# [SOLVED] MacOSX Mail : Unable to verify signature



## Mike26April (Mar 31, 2021)

When opening a digitally signed email from 1 particular sender, using Mac Mail, while running MacOS 11 (Big Sur) with the latest updates, I'm encountering the following warning:









Regretfully the reason why the digital signature is deemed incorrect by Mac Mail is not stated.

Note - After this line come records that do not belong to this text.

/-- RESTORE_COMPLETE (R392, R402, R414): the units hold what the hamper holds, under the new route key, and the context runs, or
stays FROZEN with the reasons that the hamper keeps. -/
def bodyRestoreComplete (c : Nat) (s : State) : State :=
  let x := ctxOf s c
  if x.cst != .restoring then s
  else
    let frz := frzOf (rdN s (x.hmp + 16) 2)
    let s := if backedRange x.hmp 0x10000 then s else setCause s x.die 3
    let t := (unitsOf x).foldl (restoreUnit x s.mem) s
    let t := updCtx t c fun x =>
      { restoreMarker s (restoreRecs s (restoreRegs s x)) with
        frz := frz, cst := .frozen, freezing := false, rcnt := (x.rcnt + 1) % 2 ^ 16, residence := 0, charged := 0, savedAt := 0 }
    let t := { t with mu := MuState.dropHeld c t.mu }
    let t := reKeySpilled (placeRanges t (ctxOf t c)) c
    if frz == noFrz then resumeCtx t c else t

/-- RESTORE_COMPLETE. -/
def execRestoreComplete (c : Nat) (s : State) : Host.Outcome State Fault Refusal := .next (closeLoad s (bodyRestoreComplete c s))

end Sys2Proof.Machine
end

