-- ==== Sys2Proof/Machine/Startup.lean ====
section
/-!
DEFINITION. Start-up (22): the reset state, the six boot steps with the boot record, the thermal trip, the loss of power, diagnostic mode and the
attestation report; the retries of the Shenis channels (R432, R433); and the supervisor's writes to memory (R419).
-/

namespace Sys2Proof.Machine

open Sys2Proof

/-! ### The reset state (R487) -/

/-- A lifetime record entry after power or reset took the unit's registers: what was not flushed is lost (R462). -/
def keepLife (l : Life) : Life := { lifeRecord l with usf := 16 }

/-- The lifetime records of every site as a reset leaves them. -/
def keepLives (m : FMap Life) : FMap Life := (m.map fun e => (e.1, keepLife e.2)).filter fun e => e.2 != lifeReset

/-- What outlives a reset: the lifetime record with its remaps and holes, and the boot record, with their mirrors on I/O die 1 (R22); memory
keeps its bytes (log entry 64). -/
def resetState (s : State) : State :=
  { State.reset with
    clock := s.clock, agenda := s.agenda, fresh := s.fresh, mem := s.mem, mtag := s.mtag,
    un := { UnitState.empty with upsets := s.un.upsets, life := keepLives s.un.life, mirror := keepLives s.un.mirror,
                                 remap := s.un.remap, holes := s.un.holes, flushed := s.clock },
    boot := { BootState.empty with record := s.boot.record, mirror := s.boot.mirror, starts := s.boot.starts, meas := s.boot.meas, trip := s.boot.trip,
                                   diagreq := s.boot.diagreq, mhead := s.boot.mhead, hot := s.boot.hot, tripped := s.boot.tripped } }

/-- The mirror on I/O die 1 takes M, the trip flag and `DIAGREQ` as I/O die 0's record holds them (R492). -/
def putHead (s : State) : State :=
  { s with boot := { s.boot with mhead := { meas := s.boot.meas, trip := s.boot.trip, diagreq := s.boot.diagreq } } }

/-- A trip (R29, R487, R493): every die is held in reset; the trip is written, and no entry changed. -/
def bodyTrip (s : State) : State :=
  let t := resetState s
  putHead { t with boot := { t.boot with trip := true, tripped := [] } }

/-- THERMAL_TRIP. -/
def execThermalTrip (s : State) : Host.Outcome State Fault Refusal := .next (closeLoad s (bodyTrip s))

/-! ### The boot record (R492, R493) -/

/-- The key of an entry: its step, and its die or port. -/
def entKey (step n : Nat) : Nat := step * 1000 + n

/-- An entry that nothing has written. -/
def entReset : BootEnt := { bout := 0, balt := 0, bfail := 0, bseq := 0, meas := List.replicate 48 0 }

/-- An entry. -/
def entOf (s : State) (k : Nat) : BootEnt := fget entReset s.boot.record k

/-- Writes an entry: on I/O die 0, then in the mirror on I/O die 1 (R492). -/
def putEnt (s : State) (k : Nat) (e : BootEnt) : State :=
  { s with boot := { s.boot with record := fset entReset s.boot.record k e, mirror := fset entReset s.boot.mirror k e } }

/-- The copy of an entry that a start reads: that of the greater `BSEQ`, and I/O die 0's where they are equal (R492). -/
def readEnt (s : State) (k : Nat) : BootEnt :=
  let m := fget entReset s.boot.mirror k
  if m.bseq > (entOf s k).bseq then m else entOf s k

/-- An entry that a start finds at STARTED is FAILED (R493). -/
def settleEnt (e : BootEnt) : BootEnt := if e.bout == 1 then { e with bout := 3, bfail := min 65535 (e.bfail + 1) } else e

/-- The keys of the entries that either copy of the record holds. -/
def heldKeys (s : State) : List Nat := ((s.boot.record ++ s.boot.mirror).map fun e => e.1).eraseDups

/-- The greatest `BSEQ` of a copy of the record. -/
def lastStart (m : FMap BootEnt) : Nat := (m.map fun e => e.2.bseq).foldl max 0

/-- The mirror is the newer copy of the record. -/
def mirrorNewer (s : State) : Bool := lastStart s.boot.mirror > lastStart s.boot.record

/-- Every entry as a start finds it, in the copy that it reads, with M, the trip flag and `DIAGREQ` of the newer copy. -/
def settleRecord (s : State) : State :=
  let h := s.boot.mhead
  let s := if mirrorNewer s then { s with boot := { s.boot with meas := h.meas, trip := h.trip, diagreq := h.diagreq } } else s
  { s with boot := { s.boot with record := (heldKeys s).foldl (fun m k => fset entReset m k (settleEnt (readEnt s k))) [] } }

/-- A step begins: its entry is STARTED (R493). -/
def startEnt (s : State) (k : Nat) : State := putEnt s k { entOf s k with bout := 1, bseq := s.boot.starts, meas := s.boot.meas }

What I've ruled out thus far:
1) The used S/MIME certificate is still valid and not revoked
2) The Issuing CA and the corresponding trust-chain are present in the Mac key-chain
3) The email highly likely did not get manipulated once sent or received, as the mail travels from and to the same mailserver, and not inspection software or hardware is installed
4) The email digital signature did not get corrupted just for this particular email, as other emails from the same user also give the same warning

What I further more observe:
a) The same email when opened on a Windows 10 system with Outlook does not give a warning
b) The same email when opened on Outlook online does not give a warning
c) The same email when opened on Outlook for Mac on the same Macbook also gives the same warning, but also does not specify what's exactly wrong
d) Other digitally signed emails using the same S/MIME certificate provider (GlobalSign) are not being flagged

Does anybody have any ideas on what might be wrong in the Mac and/or MacMail settings that's causing this particular warning and more importantly hot to possibly resolve?


----------



## spunk.funk (May 13, 2010)

See if this helps Unable to Verify Message Signature (when … - Apple Community


----------



## Mike26April (Mar 31, 2021)

Solved it 

It's a bug in MacMail

To summarize what causes the bug:
When an email gets clear text digitally signed with a valid S/MIME certificate, and its sent to an Exchange server, and MacMail fetches the signed email, then MacMail preview pane cannot validate digital signature.

When using opaque digital signing then MacMail can validate the digital signature in the preview pane.

The solution for now is: switch off clear text signing in Outlook.
The downside of opaque signing is that less advanced mail clients will display the digitally signed email as an smime.p7m attachment.


----------